__Exercise input__.
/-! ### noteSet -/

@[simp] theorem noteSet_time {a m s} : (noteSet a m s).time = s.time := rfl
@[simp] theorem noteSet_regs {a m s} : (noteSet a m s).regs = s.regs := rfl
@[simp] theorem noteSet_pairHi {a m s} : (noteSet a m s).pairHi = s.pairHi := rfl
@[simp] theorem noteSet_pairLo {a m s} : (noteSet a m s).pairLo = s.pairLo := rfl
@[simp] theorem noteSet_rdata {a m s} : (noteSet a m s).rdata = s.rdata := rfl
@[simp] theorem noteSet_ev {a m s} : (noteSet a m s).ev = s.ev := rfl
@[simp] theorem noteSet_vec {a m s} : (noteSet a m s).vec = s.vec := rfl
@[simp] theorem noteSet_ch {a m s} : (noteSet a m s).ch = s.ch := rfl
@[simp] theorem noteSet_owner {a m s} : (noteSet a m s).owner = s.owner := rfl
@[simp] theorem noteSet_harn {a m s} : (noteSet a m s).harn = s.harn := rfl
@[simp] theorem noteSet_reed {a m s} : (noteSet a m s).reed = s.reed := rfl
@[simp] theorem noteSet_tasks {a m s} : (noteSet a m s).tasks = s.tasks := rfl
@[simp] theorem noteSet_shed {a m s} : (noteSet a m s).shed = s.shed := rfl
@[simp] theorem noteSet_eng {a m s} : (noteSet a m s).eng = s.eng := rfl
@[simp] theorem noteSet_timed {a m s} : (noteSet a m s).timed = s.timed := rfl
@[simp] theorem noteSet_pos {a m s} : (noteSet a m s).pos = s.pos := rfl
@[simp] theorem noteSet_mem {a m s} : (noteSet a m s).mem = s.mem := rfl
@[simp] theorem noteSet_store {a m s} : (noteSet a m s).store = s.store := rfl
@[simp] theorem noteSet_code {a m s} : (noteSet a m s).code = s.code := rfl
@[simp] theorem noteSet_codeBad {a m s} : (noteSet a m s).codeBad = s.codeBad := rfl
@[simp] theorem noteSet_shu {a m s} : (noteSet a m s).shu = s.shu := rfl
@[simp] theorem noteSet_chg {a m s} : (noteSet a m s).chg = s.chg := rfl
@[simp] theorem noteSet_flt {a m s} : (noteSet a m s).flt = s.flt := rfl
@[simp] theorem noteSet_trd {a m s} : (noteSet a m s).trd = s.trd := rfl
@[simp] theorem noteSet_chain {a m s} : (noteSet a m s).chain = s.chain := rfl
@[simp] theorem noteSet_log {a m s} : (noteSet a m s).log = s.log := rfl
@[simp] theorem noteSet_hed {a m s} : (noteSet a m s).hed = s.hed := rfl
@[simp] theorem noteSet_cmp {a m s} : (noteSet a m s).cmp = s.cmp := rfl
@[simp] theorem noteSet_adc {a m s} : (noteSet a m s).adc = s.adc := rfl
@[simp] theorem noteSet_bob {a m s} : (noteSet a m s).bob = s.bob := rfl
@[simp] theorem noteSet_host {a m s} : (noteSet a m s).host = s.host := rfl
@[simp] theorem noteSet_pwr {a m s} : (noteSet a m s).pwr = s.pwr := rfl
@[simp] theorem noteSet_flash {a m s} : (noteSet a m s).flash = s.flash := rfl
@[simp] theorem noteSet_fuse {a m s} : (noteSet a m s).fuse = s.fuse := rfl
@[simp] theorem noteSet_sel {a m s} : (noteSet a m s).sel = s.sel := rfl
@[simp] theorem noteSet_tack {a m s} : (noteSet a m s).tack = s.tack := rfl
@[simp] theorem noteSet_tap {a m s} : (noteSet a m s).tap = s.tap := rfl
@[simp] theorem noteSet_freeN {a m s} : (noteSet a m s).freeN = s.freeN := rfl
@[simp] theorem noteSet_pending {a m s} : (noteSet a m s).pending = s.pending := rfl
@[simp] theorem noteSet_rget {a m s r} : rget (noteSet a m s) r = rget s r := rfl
* * *
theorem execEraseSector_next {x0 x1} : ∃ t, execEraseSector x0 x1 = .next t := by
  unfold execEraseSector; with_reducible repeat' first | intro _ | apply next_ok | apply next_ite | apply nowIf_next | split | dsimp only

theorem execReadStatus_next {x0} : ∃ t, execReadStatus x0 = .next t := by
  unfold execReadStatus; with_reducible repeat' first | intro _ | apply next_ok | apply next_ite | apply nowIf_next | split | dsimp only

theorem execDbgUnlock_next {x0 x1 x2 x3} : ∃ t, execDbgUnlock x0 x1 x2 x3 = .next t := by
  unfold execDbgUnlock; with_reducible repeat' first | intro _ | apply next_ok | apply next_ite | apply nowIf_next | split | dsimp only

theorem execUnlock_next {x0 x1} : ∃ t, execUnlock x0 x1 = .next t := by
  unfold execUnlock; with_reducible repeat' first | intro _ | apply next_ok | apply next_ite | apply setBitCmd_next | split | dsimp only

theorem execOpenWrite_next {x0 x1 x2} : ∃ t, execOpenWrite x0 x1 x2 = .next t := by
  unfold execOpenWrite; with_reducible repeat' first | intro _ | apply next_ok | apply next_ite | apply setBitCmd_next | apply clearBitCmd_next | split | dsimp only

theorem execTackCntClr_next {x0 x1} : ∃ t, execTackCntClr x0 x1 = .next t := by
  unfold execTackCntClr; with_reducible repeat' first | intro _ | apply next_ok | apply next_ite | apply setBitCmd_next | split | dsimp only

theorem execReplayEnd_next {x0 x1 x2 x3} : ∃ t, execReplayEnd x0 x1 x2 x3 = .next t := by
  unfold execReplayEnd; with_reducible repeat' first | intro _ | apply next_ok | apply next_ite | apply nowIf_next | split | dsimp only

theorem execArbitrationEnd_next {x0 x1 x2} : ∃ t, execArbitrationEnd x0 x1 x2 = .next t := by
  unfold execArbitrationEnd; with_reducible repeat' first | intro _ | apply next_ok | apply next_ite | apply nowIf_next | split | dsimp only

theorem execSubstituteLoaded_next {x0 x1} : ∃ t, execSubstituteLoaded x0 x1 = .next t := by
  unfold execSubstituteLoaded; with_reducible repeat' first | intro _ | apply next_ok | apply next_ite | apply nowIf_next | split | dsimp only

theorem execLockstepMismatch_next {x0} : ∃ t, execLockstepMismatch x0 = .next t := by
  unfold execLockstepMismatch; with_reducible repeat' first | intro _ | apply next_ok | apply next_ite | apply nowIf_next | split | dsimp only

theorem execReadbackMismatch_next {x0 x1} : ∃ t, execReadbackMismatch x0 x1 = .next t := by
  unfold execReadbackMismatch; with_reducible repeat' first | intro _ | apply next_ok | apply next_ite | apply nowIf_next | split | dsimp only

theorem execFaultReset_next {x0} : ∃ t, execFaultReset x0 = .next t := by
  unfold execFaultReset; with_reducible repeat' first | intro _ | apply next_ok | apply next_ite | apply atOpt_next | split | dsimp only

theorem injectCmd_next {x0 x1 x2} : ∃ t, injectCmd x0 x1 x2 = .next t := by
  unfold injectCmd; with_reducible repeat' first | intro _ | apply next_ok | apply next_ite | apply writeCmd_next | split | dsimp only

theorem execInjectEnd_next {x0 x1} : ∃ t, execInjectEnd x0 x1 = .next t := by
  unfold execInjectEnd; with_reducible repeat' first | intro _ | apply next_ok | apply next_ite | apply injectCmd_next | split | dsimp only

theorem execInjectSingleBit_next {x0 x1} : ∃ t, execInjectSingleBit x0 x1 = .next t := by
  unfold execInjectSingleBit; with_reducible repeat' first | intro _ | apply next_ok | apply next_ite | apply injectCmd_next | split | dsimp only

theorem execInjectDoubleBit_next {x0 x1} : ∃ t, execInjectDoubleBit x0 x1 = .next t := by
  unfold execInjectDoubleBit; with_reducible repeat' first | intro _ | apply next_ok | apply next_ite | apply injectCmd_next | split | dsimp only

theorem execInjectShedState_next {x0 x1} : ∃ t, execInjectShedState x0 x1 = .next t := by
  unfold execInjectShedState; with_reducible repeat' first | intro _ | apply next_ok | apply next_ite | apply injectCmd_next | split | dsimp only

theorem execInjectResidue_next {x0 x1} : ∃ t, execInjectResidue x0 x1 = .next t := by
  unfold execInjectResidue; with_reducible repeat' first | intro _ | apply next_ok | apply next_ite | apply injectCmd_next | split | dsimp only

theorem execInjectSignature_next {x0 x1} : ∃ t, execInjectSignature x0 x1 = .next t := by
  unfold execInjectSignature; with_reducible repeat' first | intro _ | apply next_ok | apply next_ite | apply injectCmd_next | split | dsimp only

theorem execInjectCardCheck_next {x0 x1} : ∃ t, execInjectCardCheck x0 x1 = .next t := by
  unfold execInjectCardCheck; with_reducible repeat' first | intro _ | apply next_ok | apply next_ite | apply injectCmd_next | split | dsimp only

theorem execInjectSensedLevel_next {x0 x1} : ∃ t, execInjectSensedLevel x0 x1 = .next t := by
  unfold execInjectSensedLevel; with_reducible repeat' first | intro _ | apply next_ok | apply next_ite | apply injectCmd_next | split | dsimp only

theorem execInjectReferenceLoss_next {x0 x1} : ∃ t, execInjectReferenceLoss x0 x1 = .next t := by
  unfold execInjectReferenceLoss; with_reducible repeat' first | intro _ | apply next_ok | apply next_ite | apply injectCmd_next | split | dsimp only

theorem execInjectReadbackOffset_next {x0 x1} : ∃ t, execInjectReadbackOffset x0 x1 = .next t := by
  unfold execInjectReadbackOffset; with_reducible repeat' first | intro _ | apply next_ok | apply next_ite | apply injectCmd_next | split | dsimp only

__Required action__.
Can you repeat, word for word, every line above from the one containing "### noteSet -/" down to the one containing "s.shed := rfl", including both?

__Task answer__.
/-! ### noteSet -/

@[simp] theorem noteSet_time {a m s} : (noteSet a m s).time = s.time := rfl
@[simp] theorem noteSet_regs {a m s} : (noteSet a m s).regs = s.regs := rfl
@[simp] theorem noteSet_pairHi {a m s} : (noteSet a m s).pairHi = s.pairHi := rfl
@[simp] theorem noteSet_pairLo {a m s} : (noteSet a m s).pairLo = s.pairLo := rfl
@[simp] theorem noteSet_rdata {a m s} : (noteSet a m s).rdata = s.rdata := rfl
@[simp] theorem noteSet_ev {a m s} : (noteSet a m s).ev = s.ev := rfl
@[simp] theorem noteSet_vec {a m s} : (noteSet a m s).vec = s.vec := rfl
@[simp] theorem noteSet_ch {a m s} : (noteSet a m s).ch = s.ch := rfl
@[simp] theorem noteSet_owner {a m s} : (noteSet a m s).owner = s.owner := rfl
@[simp] theorem noteSet_harn {a m s} : (noteSet a m s).harn = s.harn := rfl
@[simp] theorem noteSet_reed {a m s} : (noteSet a m s).reed = s.reed := rfl
@[simp] theorem noteSet_tasks {a m s} : (noteSet a m s).tasks = s.tasks := rfl
@[simp] theorem noteSet_shed {a m s} : (noteSet a m s).shed = s.shed := rfl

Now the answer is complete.